Let’s bring the tidyverse into R Studio.
library(tidyverse)
What is the difference between a histogram and a bar plot? Let’s compare the two side-by-side.
A bar plot counts the cars in each category. Our data has a lot of SUVs and not many 2-seaters or minivans. We don’t know anything else about them right now, except how many of them there are.

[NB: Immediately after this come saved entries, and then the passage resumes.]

/-- Settles O1, command by command: its word has the fixed bits of its row, and its fields are the command's operands. -/
theorem encodedCommandDecodesToItself : Obligations.EncodedCommandDecodesToItself := by
  intro i hwf
  cases i with
  | nop => exact decode_encode_of_rowOf (opc := 0x00) rfl Laws.TableRow.nop rfl hwf
  | softrst => exact decode_encode_of_rowOf (opc := 0x01) rfl Laws.TableRow.softrst rfl hwf
  | clrerr => exact decode_encode_of_rowOf (opc := 0x02) rfl Laws.TableRow.clrerr rfl hwf
  | setcfg m r st c => exact decode_encode_of_rowOf (opc := 0x03) rfl (Laws.TableRow.setcfg m r st c) (by simp [encode]) hwf
  | clrkey => exact decode_encode_of_rowOf (opc := 0x10) rfl Laws.TableRow.clrkey rfl hwf
  | ldkeyb b => exact decode_encode_of_rowOf (opc := 0x11) rfl (Laws.TableRow.ldkeyb b) (by simp [encode]) hwf
  | bcEnc => exact decode_encode_of_rowOf (opc := 0x12) rfl Laws.TableRow.bcEnc rfl hwf
  | clriv => exact decode_encode_of_rowOf (opc := 0x20) rfl Laws.TableRow.clriv rfl hwf
  | ldivb b => exact decode_encode_of_rowOf (opc := 0x21) rfl (Laws.TableRow.ldivb b) (by simp [encode]) hwf
  | cfbInit => exact decode_encode_of_rowOf (opc := 0x22) rfl Laws.TableRow.cfbInit rfl hwf
  | cfbEnc n d => exact decode_encode_of_rowOf (opc := 0x23) rfl (Laws.TableRow.cfbEnc n d) (by simp [encode]) hwf
  | cfbDec n d => exact decode_encode_of_rowOf (opc := 0x24) rfl (Laws.TableRow.cfbDec n d) (by simp [encode]) hwf
  | akgLoad k0 k1 => exact decode_encode_of_rowOf (opc := 0x30) rfl (Laws.TableRow.akgLoad k0 k1) (by simp [encode]) hwf
  | akgEnc b => exact decode_encode_of_rowOf (opc := 0x31) rfl (Laws.TableRow.akgEnc b) (by simp [encode]) hwf
  | akgDec b => exact decode_encode_of_rowOf (opc := 0x32) rfl (Laws.TableRow.akgDec b) (by simp [encode]) hwf
  | hybInit => exact decode_encode_of_rowOf (opc := 0x40) rfl Laws.TableRow.hybInit rfl hwf
  | hybEnc b => exact decode_encode_of_rowOf (opc := 0x41) rfl (Laws.TableRow.hybEnc b) (by simp [encode]) hwf
  | hybDec b => exact decode_encode_of_rowOf (opc := 0x42) rfl (Laws.TableRow.hybDec b) (by simp [encode]) hwf

end Sys2Proof
end

section
/-! The illegal words are the three kinds of R66. -/

namespace Sys2Proof.Machine

open Sys2Proof.Reference

/-- R60, R64: only the opcodes 0x23 and 0x24 have format D. -/
theorem opcode_of_format_d {r : OpcodeRow} (h : r ∈ opcodeTable) (hd : r.format = .d) :
    r.opc.toNat = 0x23 ∨ r.opc.toNat = 0x24 := by
  revert r
  decide

/-- R66: a word of none of the three kinds is selected by a row and has a legal bit count, so it decodes. -/
theorem exists_decode_of_not_illegalWord {v : Word} (h : illegalWord v = false) : ∃ i, decode v = .ok i := by
  obtain ⟨⟨-, hno⟩, hbits⟩ := by simpa only [illegalWord, Bool.or_eq_false_iff] using h
  obtain ⟨row, hrow, hmatch⟩ := List.all_eq_false.mp hno
  rw [← opcodeTable_columns] at hrow
  obtain ⟨r, hmem, rfl⟩ := List.mem_map.mp hrow
  have hsel : r.selects v = true := by simpa [OpcodeRow.selects] using hmatch
  refine ⟨_, decode_of_selects hmem hsel fun ⟨hd, hcount⟩ => ?_⟩
  have hopc := opcode_of_format_d hmem hd
  rw [opc_of_selects hsel, opcField_toNat] at hopc
  rw [countField_toNat] at hcount
  exact of_decide_eq_false hbits ⟨hopc, hcount⟩

/-- Settles O4: an illegal word does not decode and any other does; executing it ends in ILLEGAL_COMMAND. -/
theorem illegalWordRaisesIllegalCommandOnly : Obligations.IllegalWordRaisesIllegalCommandOnly := by
  refine fun v s => ⟨⟨fun hill i hdec => ?_, fun hnone => ?_⟩, fun hill => executeWord_of_illegalWord hill s⟩
  · rw [illegalWord_eq_false_of_decode hdec] at hill
    cases hill
  · by_contra hleg
    obtain ⟨i, hdec⟩ := exists_decode_of_not_illegalWord (Bool.eq_false_iff.mpr hleg)
    exact hnone i hdec

end Sys2Proof.Machine
end

section
/-! The data bits of format D (R60) and the expansion of LDKEY (R68). -/

namespace Sys2Proof.Machine

open Sys2Proof.Safety Sys2Proof.Reference

/-! ### Ignored data bits (R60) -/

/-- The data bits of a count are those of the byte mod 2^N. -/
theorem dataBits_congr {n : Nat} {d d' : Byte} (h : d.toNat % 2 ^ n = d'.toNat % 2 ^ n) : dataBits n d = dataBits n d' := by
  have hbit {j : Nat} (hj : j < n) : d.getLsbD j = d'.getLsbD j := by
    have := congrArg (Nat.testBit · j) h
    simpa [Nat.testBit_mod_two_pow, hj, BitVec.getLsbD] using this
  apply List.ext_getElem (by simp)
  intro i hi hi'
  rw [dataBits_length] at hi
  rw [getElem_dataBits, getElem_dataBits, hbit (by omega)]

/-- R86, R87: a data command reads its byte through its data bits alone. -/
theorem cfbData_congr (p : Config.CipherParams) (dir : Direction) {n : BitVec 4} {d d' : Byte} (e : Engine)
    (h : dataBits n.toNat d = dataBits n.toNat d') : cfbData p dir n d e = cfbData p dir n d' e := by
  simp only [cfbData, h]

theorem exec_cfbCommand (dir : Direction) (n : BitVec 4) (d : Byte) (s : State) :
    exec (cfbCommand dir n d) s = finish s (cfbData s.params dir n d s.engine) := by
  cases dir <;> rfl

/-- Settles O6: both commands put the same data bits through the CFB unit. -/
theorem dataBitsAboveTheCountAreIgnored : Obligations.DataBitsAboveTheCountAreIgnored := by
  intro dir n d d' s h
  rw [exec_cfbCommand, exec_cfbCommand, cfbData_congr s.params dir s.engine (dataBits_congr h)]

/-! ### The expansion of LDKEY (R68, R77) -/

/-- The key words and KEYCNT after commands that wrote them: the CFB and hybrid sessions have ended, LASTERR is 0. -/
def withKey (s : State) (k0 k1 k2 k3 : Word) (count : BitVec 5) : State :=
  { s with engine := { s.engine with
    key0 := k0, key1 := k1, key2 := k2, key3 := k3, keycnt := count, cfbrdy := false, hybrdy := false, lasterr := 0 } }

theorem execAll_append {xs : List Instr} {s t : State} (h : execAll xs s = .next t) (ys : List Instr) :
    execAll (xs ++ ys) s = execAll ys t := by
  induction xs generalizing s with
  | nil => cases h; rfl
  | cons x xs ih =>
    simp only [List.cons_append, execAll] at h ⊢
    split at h
    · exact ih h
    · cases h
    · cases h

/-- Bit `i` of byte lane `j` comes from the byte, every other bit stays. -/
theorem getLsbD_setByteLane (x : Word) (j : Nat) (b : Byte) (i : Nat) (hi : i < 32) :
    (setByteLane x j b).getLsbD i = if 8 * j ≤ i ∧ i < 8 * j + 8 then b.getLsbD (i - 8 * j) else x.getLsbD i := by
  have hff {m : Nat} : (0xFF#32).getLsbD m = decide (m < 8) := by
    rw [BitVec.getLsbD_ofNat, Nat.testBit_two_pow_sub_one (n := 8), ← Bool.decide_and]
    exact decide_eq_decide.mpr (by omega)
  simp only [setByteLane, BitVec.getLsbD_or, BitVec.getLsbD_and, BitVec.getLsbD_not, BitVec.getLsbD_shiftLeft,
    BitVec.getLsbD_setWidth, BitVec.ofNat_eq_ofNat, hff]
  grind

/-- The four bytes of a word, put into lanes 3 to 0, make the word, whatever the register held (R77). -/
theorem setByteLane_wordBytes (x k : Word) :
    setByteLane (setByteLane (setByteLane (setByteLane x 3 (k.extractLsb' 24 8)) 2 (k.extractLsb' 16 8)) 1
      (k.extractLsb' 8 8)) 0 (k.extractLsb' 0 8) = k := by
  apply BitVec.eq_of_getLsbD_eq
  intro i hi
  simp only [getLsbD_setByteLane, hi, BitVec.getLsbD_extractLsb']
  grind

/-- A count of fewer than 31 bytes goes up by one (R77). -/
theorem nextKeyCount_ofNat {j : Nat} (hj : j < 31) : nextKeyCount (BitVec.ofNat 5 j) = BitVec.ofNat 5 (j + 1) := by
  simp only [nextKeyCount, BitVec.toNat_ofNat]
  congr 1
  omega

/-- Four key bytes fill a key word: `f x n` is a state with `x` in the key word that the counts `4i` to `4i + 3` select. -/
theorem load_keyWord {f : Word → BitVec 5 → State} {i : Nat} (hi : i < 4)
    (hstep : ∀ x n b, n.toNat / 4 = i →
      exec (.ldkeyb b) (f x n) = .next (f (setByteLane x (3 - n.toNat % 4) b) (nextKeyCount n))) (x k : Word) :
    execAll ((wordBytes k).map .ldkeyb) (f x (BitVec.ofNat 5 (4 * i))) = .next (f k (BitVec.ofNat 5 (4 * i + 4))) := by
  have hbyte {j : Nat} (hj : j < 4) (y : Word) (b : Byte) (is : List Instr) :
      execAll (.ldkeyb b :: is) (f y (BitVec.ofNat 5 (4 * i + j))) =
        execAll is (f (setByteLane y (3 - j) b) (BitVec.ofNat 5 (4 * i + j + 1))) := by
    have hn : (BitVec.ofNat 5 (4 * i + j)).toNat = 4 * i + j := by rw [BitVec.toNat_ofNat]; omega
    rw [execAll, hstep _ _ _ (by omega), nextKeyCount_ofNat (by omega), hn, Nat.mul_add_mod, Nat.mod_eq_of_lt hj]
  simp only [wordBytes, List.map_cons, List.map_nil]
  have hfirst := hbyte (j := 0) (by decide)
  rw [Nat.add_zero] at hfirst
  rw [hfirst, hbyte (j := 1) (by decide), hbyte (j := 2) (by decide), hbyte (j := 3) (by decide),
    setByteLane_wordBytes, execAll]

/-! The four key words, each at its counts (R77). -/

section
variable (s : State) (k0 k1 k2 k3 k : Word)

theorem load_key0 :
    execAll ((wordBytes k).map .ldkeyb) (withKey s k0 k1 k2 k3 0) = .next (withKey s k k1 k2 k3 4) := by
  refine load_keyWord (f := (withKey s · k1 k2 k3)) (i := 0) (by decide) (fun x n b h => ?_) k0 k
  simp only [exec_eq_finish, withKey, commandEffect, storeKeyByte, h]
  rfl

theorem load_key1 :
    execAll ((wordBytes k).map .ldkeyb) (withKey s k0 k1 k2 k3 4) = .next (withKey s k0 k k2 k3 8) := by
  refine load_keyWord (f := (withKey s k0 · k2 k3)) (i := 1) (by decide) (fun x n b h => ?_) k1 k
  simp only [exec_eq_finish, withKey, commandEffect, storeKeyByte, h]
  rfl

theorem load_key2 :
    execAll ((wordBytes k).map .ldkeyb) (withKey s k0 k1 k2 k3 8) = .next (withKey s k0 k1 k k3 12) := by
  refine load_keyWord (f := (withKey s k0 k1 · k3)) (i := 2) (by decide) (fun x n b h => ?_) k2 k
  simp only [exec_eq_finish, withKey, commandEffect, storeKeyByte, h]
  rfl

theorem load_key3 :
    execAll ((wordBytes k).map .ldkeyb) (withKey s k0 k1 k2 k3 12) = .next (withKey s k0 k1 k2 k 16) := by
  refine load_keyWord (f := (withKey s k0 k1 k2 ·)) (i := 3) (by decide) (fun x n b h => ?_) k3 k
  simp only [exec_eq_finish, withKey, commandEffect, storeKeyByte, h]
  rfl

end
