-- ==== Sys2Proof/Machine/Core.lean ====
section
/-! DEFINITION. The machine as the host takes it. -/

def Sys2Proof.core : Host.Core :=
  { State := Sys2Proof.Machine.State, Fault := Sys2Proof.Machine.Fault, Refusal := Sys2Proof.Machine.Refusal,
    step := Sys2Proof.Machine.step, reset := Sys2Proof.Machine.State.reset }
end

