/-! ## The alphabet ROM, padding and whitespace -/

/-- R101 to R105: the contents of the five tables. -/
def Obligations.RomHoldsTheFiveTables : Prop :=
  (∀ v < 16, fwd .hex .upper v = BitVec.ofNat 8 (if v < 10 then 0x30 + v else 0x41 + (v - 10)) ∧
    fwd .hex .lower v = BitVec.ofNat 8 (if v < 10 then 0x30 + v else 0x61 + (v - 10))) ∧
  (∀ v < 32, fwd .base32 .upper v = BitVec.ofNat 8 (if v < 26 then 0x41 + v else 0x32 + (v - 26)) ∧
    fwd .base32 .lower v = BitVec.ofNat 8 (if v < 26 then 0x61 + v else 0x32 + (v - 26))) ∧
  (∀ v < 32, fwd .base32hex .upper v = BitVec.ofNat 8 (if v < 10 then 0x30 + v else 0x41 + (v - 10)) ∧
    fwd .base32hex .lower v = BitVec.ofNat 8 (if v < 10 then 0x30 + v else 0x61 + (v - 10))) ∧
  (∀ v < 62, fwd .base64 .upper v =
      BitVec.ofNat 8 (if v < 26 then 0x41 + v else if v < 52 then 0x61 + (v - 26) else 0x30 + (v - 52)) ∧
    fwd .base64url .upper v = fwd .base64 .upper v) ∧
  fwd .base64 .upper 62 = 0x2B ∧ fwd .base64 .upper 63 = 0x2F ∧
  fwd .base64url .upper 62 = 0x2D ∧ fwd .base64url .upper 63 = 0x5F

/-- R109, R110, R111: the inverse lookup gives `v` for a byte exactly when the forward table of a case it accepts holds the
byte at `v`. -/
def Obligations.InverseLookupIsExact : Prop :=
  ∀ (a : Alphabet) (cs : CaseMode) (c : Byte) (v : Nat), DecodeCaseAllowed a cs →
    (inv a cs c = some v ↔ v < 2 ^ bitsPerSymbol a ∧
      (cs ≠ .lower ∧ fwd a .upper v = c ∨ cs ≠ .upper ∧ fwd a .lower v = c))

/-- R112, (a) to (e). -/
def Obligations.RomInvariants : Prop :=
  (∀ (a : Alphabet) (lc : LetterCase), EncodeCaseAllowed a lc →
    ∀ v < 2 ^ bitsPerSymbol a, ∀ w < 2 ^ bitsPerSymbol a, fwd a lc v = fwd a lc w → v = w) ∧
  (∀ a, ∀ v < 2 ^ bitsPerSymbol a, inv a .upper (fwd a .upper v) = some v) ∧
  (∀ a, EncodeCaseAllowed a .lower → ∀ v < 2 ^ bitsPerSymbol a, inv a .lower (fwd a .lower v) = some v) ∧
  (∀ (a : Alphabet) (cs : CaseMode) (c : Byte), c ∈ [0x3D, 0x20, 0x09, 0x0D, 0x0A] → inv a cs c = none) ∧
  (∀ a, EncodeCaseAllowed a .lower → ∀ v < 2 ^ bitsPerSymbol a,
    inv a .mixed (lowerByte (fwd a .upper v)) = some v ∧ inv a .mixed (fwd a .upper v) = some v)

/-- R171: padding is idempotent, reaches the next multiple of the group, and appends fewer than a group of pad bytes. -/
def Obligations.PadProperties : Prop :=
  ∀ (y : List Byte) (g : Nat) (c : Byte), 1 ≤ g →
    padSymbols (padSymbols y g c) g c = padSymbols y g c ∧
    (padSymbols y g c).length = g * ((y.length + g - 1) / g) ∧
    ∃ r < g, padSymbols y g c = y ++ List.replicate r c

/-- R173: the whitespace filter keeps exactly the other bytes, in order, each with its own index. -/
def Obligations.StripKeepsTheOtherBytes : Prop :=
  ∀ s : List Byte,
    (stripWhitespace s).map Symbol.byte = s.filter (fun c => decide (c ∉ ([0x20, 0x09, 0x0D, 0x0A] : List Byte))) ∧
    (∀ c ∈ stripWhitespace s, ∃ j, c.pos = some j ∧ s[j]? = some c.byte) ∧
    (stripWhitespace s).Pairwise fun c d => ∀ i j, c.pos = some i → d.pos = some j → i < j

/-! ## HOST accesses -/

/-- R54, with R53, R55 and R56: which accesses of an idle block get a bus error: all but the 32-bit aligned ones to the nine
registers and the aligned 8-, 16- and 32-bit ones inside one buffer. That an access of 0 bytes gets one is the model's reading (log entry 11). -/
def Obligations.BusErrorExactlyOutsideTheMap : Prop :=
  ∀ (s : State) (addr : Offset) (n : Nat), s.busy = false →
    ((hostRead s addr n).error = false ↔ (hostWriteResponse s addr n).error = false) ∧
    ((hostRead s addr n).error = false ↔
      (n = 4 ∧ addr.toNat % 4 = 0 ∧ addr.toNat < 0x24) ∨
      ((n = 1 ∨ n = 2 ∨ n = 4) ∧ addr.toNat % n = 0 ∧
        ((0x10000 ≤ addr.toNat ∧ addr.toNat + n ≤ 0x10000 + s.config.inBufBytes) ∨
          (0x40000 ≤ addr.toNat ∧ addr.toNat + n ≤ 0x40000 + s.config.outBufBytes))))

/-- R57: a bus error changes nothing of the block, returns data 0 and raises no interrupt. The queue, the delay and the
port's answer are the model's own fields (log entries 2, 4 and 7). The data beside a refused write's answer, of which R57 says
nothing, is left open here. -/
def Obligations.BusErrorsChangeNothing : Prop :=
  ∀ (s : State) (addr : Offset) (n : Nat) (v : Word),
    ((hostRead s addr n).error = true → (hostRead s addr n).data = 0) ∧
    ((hostWriteResponse s addr n).error = true → hostWrite s addr n v = s) ∧
    (∀ rest, HostMovesWith s (.read addr n) rest → (hostRead s addr n).error = true →
      step s = .next { s with hostQueue := rest, engineDelay := s.engineDelay - 1, busResp := ⟨true, 0⟩ }) ∧
    (∀ rest, HostMovesWith s (.write addr n v) rest → (hostWriteResponse s addr n).error = true →
      ∃ d, step s = .next { s with hostQueue := rest, engineDelay := s.engineDelay - 1, busResp := ⟨true, d⟩ })

/-- R58: a read changes nothing of the block; asked again, it answers the same. The queue it is taken from, the delay it
counts down and the port's answer are the model's own fields (log entries 2, 4 and 7). -/
def Obligations.ReadsHaveNoSideEffect : Prop :=
  ∀ (s : State) (addr : Offset) (n : Nat) (rest : List HostEvent), HostMovesWith s (.read addr n) rest →
    ∃ t, step s = .next t ∧
      t = { s with hostQueue := rest, engineDelay := s.engineDelay - 1, busResp := hostRead s addr n } ∧
      hostRead t addr n = hostRead s addr n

A histogram, on the other hand, “counts” the cars based on their highway mileage. Most of the cars, be they SUVs or minivans (we don’t know), seem to have an efficiency of between 15-30 miles per gallon on a highway.
Unlike bar plots, histograms are a way of counting numerical data. Like boxplots or violin plots, they show us the spread of the data.
Let’s use the ISLR2 package again. This time, we’ll explore the BrainCancer dataset, which has information on the results of a study conducted on survival times for patients diagnosed with brain cancer. Read more about this dataset at https://cran.r-project.org/web//packages/ISLR2/ISLR2.pdf. Take some time to understand the variables.
library(ISLR2)
BrainCancer <- BrainCancer %>% as_tibble()
BrainCancer
## # A tibble: 88 x 8
## sex diagnosis loc ki gtv stereo status time
## <fct> <fct> <fct> <int> <dbl> <fct> <int> <dbl>
## 1 Female Meningioma Infratentorial 90 6.11 SRS 0 57.6
## 2 Male HG glioma Supratentorial 90 19.4 SRT 1 8.98
## 3 Female Meningioma Infratentorial 70 7.95 SRS 0 26.5
## 4 Female LG glioma Supratentorial 80 7.61 SRT 1 47.8
## 5 Male HG glioma Supratentorial 90 5.06 SRT 1 6.3
## 6 Female Meningioma Supratentorial 80 4.82 SRS 0 52.8
## 7 Male Meningioma Supratentorial 80 3.19 SRT 0 55.8
## 8 Male LG glioma Supratentorial 80 12.4 SRT 0 42.1
## 9 Female Meningioma Supratentorial 70 12.2 SRT 0 34.7
## 10 Male HG glioma Supratentorial 100 2.53 SRT 0 11.5
## # ... with 78 more rows
What are the categories recorded? Among others, we have the sex, the type of brain cancer (diagnosis), and the status, which tracks whether the patient was alive at the end of the study.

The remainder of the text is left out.